We wanna make sure the open source project we're built on is healthy, it has users that use it, it's actively developed, it gets new commits, and it moves forward and stays kind of relevant in the industry, while at the same time, we wanna build on top of it and build kind of unique product experiences that may be powered by that open source product, but are a layer above. So a lot of our migration tooling, our revert tooling, and things like that, they're all open source components that exist in Vitess. And what we've done is we've combined them in an opinionated way, and we've built amazing, beautiful workflows on top of it. Nothing that nobody couldn't do, but the goal is to save 10, a 100, a 1000 people from going out and doing it and just using PlanetScale instead. So by making Vitess faster, by giving Vitess more features, we can build more on top of it as PlanetScale while still making the open source project better. But it is a really difficult balancing act because you wanna keep some stuff in reserve.

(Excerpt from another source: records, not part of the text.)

@[simp] theorem State.desatChan_sched (s : State) (l : Nat) (c : Nat) (rep : Bool) (d : Int) (ts : Int) : (State.desatChan s l c rep d ts).sched = s.sched := by
  unfold State.desatChan
  simp [apply_ite State.sched]

@[simp] theorem State.desatFrame_sched (s : State) (l : Nat) (at_ : Nat) (bs : List Byte) : (State.desatFrame s l at_ bs).sched = s.sched := by
  unfold State.desatFrame
  simp

@[simp] theorem State.linkSources_sched (s : State) (l : Nat) : (State.linkSources s l).sched = s.sched := by
  unfold State.linkSources
  simp

@[simp] theorem State.stadanStep_sched (s : State) (l : Nat) : (State.stadanStep s l).sched = s.sched := by
  unfold State.stadanStep
  simp [apply_ite State.sched]

@[simp] theorem State.linkDown_sched (s : State) (l : Nat) : (State.linkDown s l).sched = s.sched := by
  unfold State.linkDown
  simp [apply_ite State.sched]

@[simp] theorem State.upFrame_sched (s : State) (l : Nat) (at_ : Nat) (lineOk : Bool) (bs : List Byte) : (State.upFrame s l at_ lineOk bs).sched = s.sched := by
  unfold State.upFrame
  simp [apply_ite State.sched]

@[simp] theorem State.windowLevel_sched (s : State) (w : Nat) (on : Bool) : (State.windowLevel s w on).sched = s.sched := by
  unfold State.windowLevel
  simp [apply_ite State.sched]

@[simp] theorem State.tripInput_sched (s : State) (t : Nat) (high : Bool) : (State.tripInput s t high).sched = s.sched := by
  unfold State.tripInput
  simp [apply_ite State.sched]

@[simp] theorem State.auxSto_sched (s : State) : (State.auxSto s).sched = s.sched := by
  unfold State.auxSto
  simp [apply_ite State.sched]

@[simp] theorem State.ownersOff_sched (s : State) : (State.ownersOff s).sched = s.sched := by
  unfold State.ownersOff
  simp [apply_ite State.sched]

@[simp] theorem State.hold_sched (s : State) (c : Nat) (b : Bool) : (State.hold s c b).sched = s.sched := by
  unfold State.hold
  simp

@[simp] theorem State.internalSto_sched (s : State) (cause : Nat) : (State.internalSto s cause).sched = s.sched := by
  unfold State.internalSto
  simp [apply_ite State.sched]

@[simp] theorem State.stoEval_sched (s : State) : (State.stoEval s).sched = s.sched := by
  unfold State.stoEval
  simp [apply_ite State.sched]

@[simp] theorem State.stoLine_sched (s : State) (i : Nat) (high : Bool) : (State.stoLine s i high).sched = s.sched := by
  unfold State.stoLine
  simp [apply_ite State.sched]

@[simp] theorem State.stoInput_sched (s : State) (a : Bool) (b : Bool) : (State.stoInput s a b).sched = s.sched := by
  unfold State.stoInput
  simp [apply_ite State.sched]

@[simp] theorem State.stoDiscrep_sched (s : State) : (State.stoDiscrep s).sched = s.sched := by
  unfold State.stoDiscrep
  (repeat' split) <;> simp

@[simp] theorem State.setSmon_sched (s : State) (n : Nat) (v : SmonSt) : (State.setSmon s n v).sched = s.sched := by
  unfold State.setSmon
  simp

@[simp] theorem State.smonPresent_sched (s : State) (n : Nat) (cause : Nat) : (State.smonPresent s n cause).sched = s.sched := by
  unfold State.smonPresent
  simp

@[simp] theorem State.smonAbsent_sched (s : State) (n : Nat) (cause : Nat) : (State.smonAbsent s n cause).sched = s.sched := by
  unfold State.smonAbsent
  simp [apply_ite State.sched]

@[simp] theorem State.smonUnrelease_sched (s : State) (n : Nat) : (State.smonUnrelease s n).sched = s.sched := by
  unfold State.smonUnrelease
  (repeat' split) <;> simp

@[simp] theorem State.smonForce_sched (s : State) (n : Nat) (state : Nat) (cause : Nat) : (State.smonForce s n state cause).sched = s.sched := by
  unfold State.smonForce
  (repeat' (split <;> try simp [apply_ite State.sched]))

@[simp] theorem State.tmFail_sched (s : State) (n : Nat) (k : Nat) : (State.tmFail s n k).sched = s.sched := by
  unfold State.tmFail
  simp

@[simp] theorem State.smonEval_sched (s : State) (n : Nat) (disch : Bool) : (State.smonEval s n disch).sched = s.sched := by
  unfold State.smonEval
  simp [apply_ite State.sched]

@[simp] theorem State.tm6Stall_sched (s : State) (n : Nat) : (State.tm6Stall s n).sched = s.sched := by
  unfold State.tm6Stall
  simp [apply_ite State.sched]

@[simp] theorem State.smonRel_sched (s : State) (who : Option Initiator) (w : Word) : (State.smonRel s who w).sched = s.sched := by
  unfold State.smonRel
  simp [apply_ite State.sched]

@[simp] theorem State.setWd_sched (s : State) (p : Nat) (v : WdSt) : (State.setWd s p v).sched = s.sched := by
  unfold State.setWd
  simp

@[simp] theorem State.wdFail_sched (s : State) (p : Nat) (cause : Nat) : (State.wdFail s p cause).sched = s.sched := by
  unfold State.wdFail
  simp [apply_ite State.sched]

@[simp] theorem State.wdCured_sched (s : State) (p : Nat) (cause : Nat) : (State.wdCured s p cause).sched = s.sched := by
  unfold State.wdCured
  simp

@[simp] theorem State.wdDraw_sched (s : State) (p : Nat) : (State.wdDraw s p).sched = s.sched := by
  unfold State.wdDraw
  simp

@[simp] theorem State.wdService_sched (s : State) (who : Option Initiator) (p : Nat) (w : Word) : (State.wdService s who p w).sched = s.sched := by
  unfold State.wdService
  simp [apply_ite State.sched]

You wanna have some things that you say, no. If you want this, you have to come to PlanetScale, But you don't wanna make it look, like, capricious. You don't wanna make it look like you're hiding stuff or keeping stuff away or hindering the open source project. So you have to really figure out what that balance is and really make sure that you're not stepping too far in either direction, maintaining a healthy business while also maintaining a healthy community.
[00:39:13] Unknown:
In your experience of working at PlanetScale and on Vitesse and working with your customers who are trying to reduce the amount of time they have to spend thinking about their database and they just wanna get their problems solved, what are some of the most interesting or innovative or unexpected ways that you have seen your platform used?
[00:39:31] Unknown:
You know, I think it really comes down to customers being able to use the framework that we created in ways that we could have never imagined. So people doing things with deploy requests and schema changes that we thought, well, we're actually basic users of this now. We're not even the most advanced use case for this feature. Customers using features of Vitess to move data around or shuttle data around to power business use cases that we would have never thought of. So I think any sufficiently large company, any sufficiently advanced product actually ends up learning as much from their users as they try and teach other users, if that makes sense. Right? You'll always find someone with a specific type of way of thinking about their problem that when they see how your solution maps on it, they'll be able to marry the 2 and find something that's way more advanced and way more cool than you could ever dream of. So I really think it's fun to watch people look at what we've provided and then look at what they're doing and either replace pieces of their workflow that they were doing more manually or just create kind of brand new workflows that would have never been in the cards had they not seen PlanetScale, but now are easy to do or possible because PlanetScale exists.
[00:40:46] Unknown:
In your work at Planet Scale, what are some of the most interesting or unexpected or challenging lessons that you've learned in the process?
[00:40:53] Unknown:
I'm challenged all the time at Planet Scale. We all are. I think 1 of the biggest learning lessons that I've had is just that customers need databases to do so many things in so many different ways that it's incredibly difficult to do them all. Some customers have really, what you would imagine, straightforward database use cases. Some customers need their databases to stretch, to be global, to power kind of unimaginable use cases. And what we've learned is that tailoring to all of them at once is nearly impossible. So as we look to the future and as we look to take those learnings, I think we were taken aback by just how much the spread of databases is and how many different things people are doing. We're trying to line things up and get kind of tighter with our verticals, get tighter with our use cases a little bit, and then do better for those more tight use cases so so that we can find customers, so we can surprise and delight and kind of figure out where we can compete really well without worrying about use cases that may map poorly or may be more difficult so that we're not wasting customers' time and our time trying to support them. So I should have known this, but in the back of my head, I didn't. I was shocked and surprised just purely by every customer being so different from every customer before. You learn the rhythm of your top 10 customers, your top 15 customers.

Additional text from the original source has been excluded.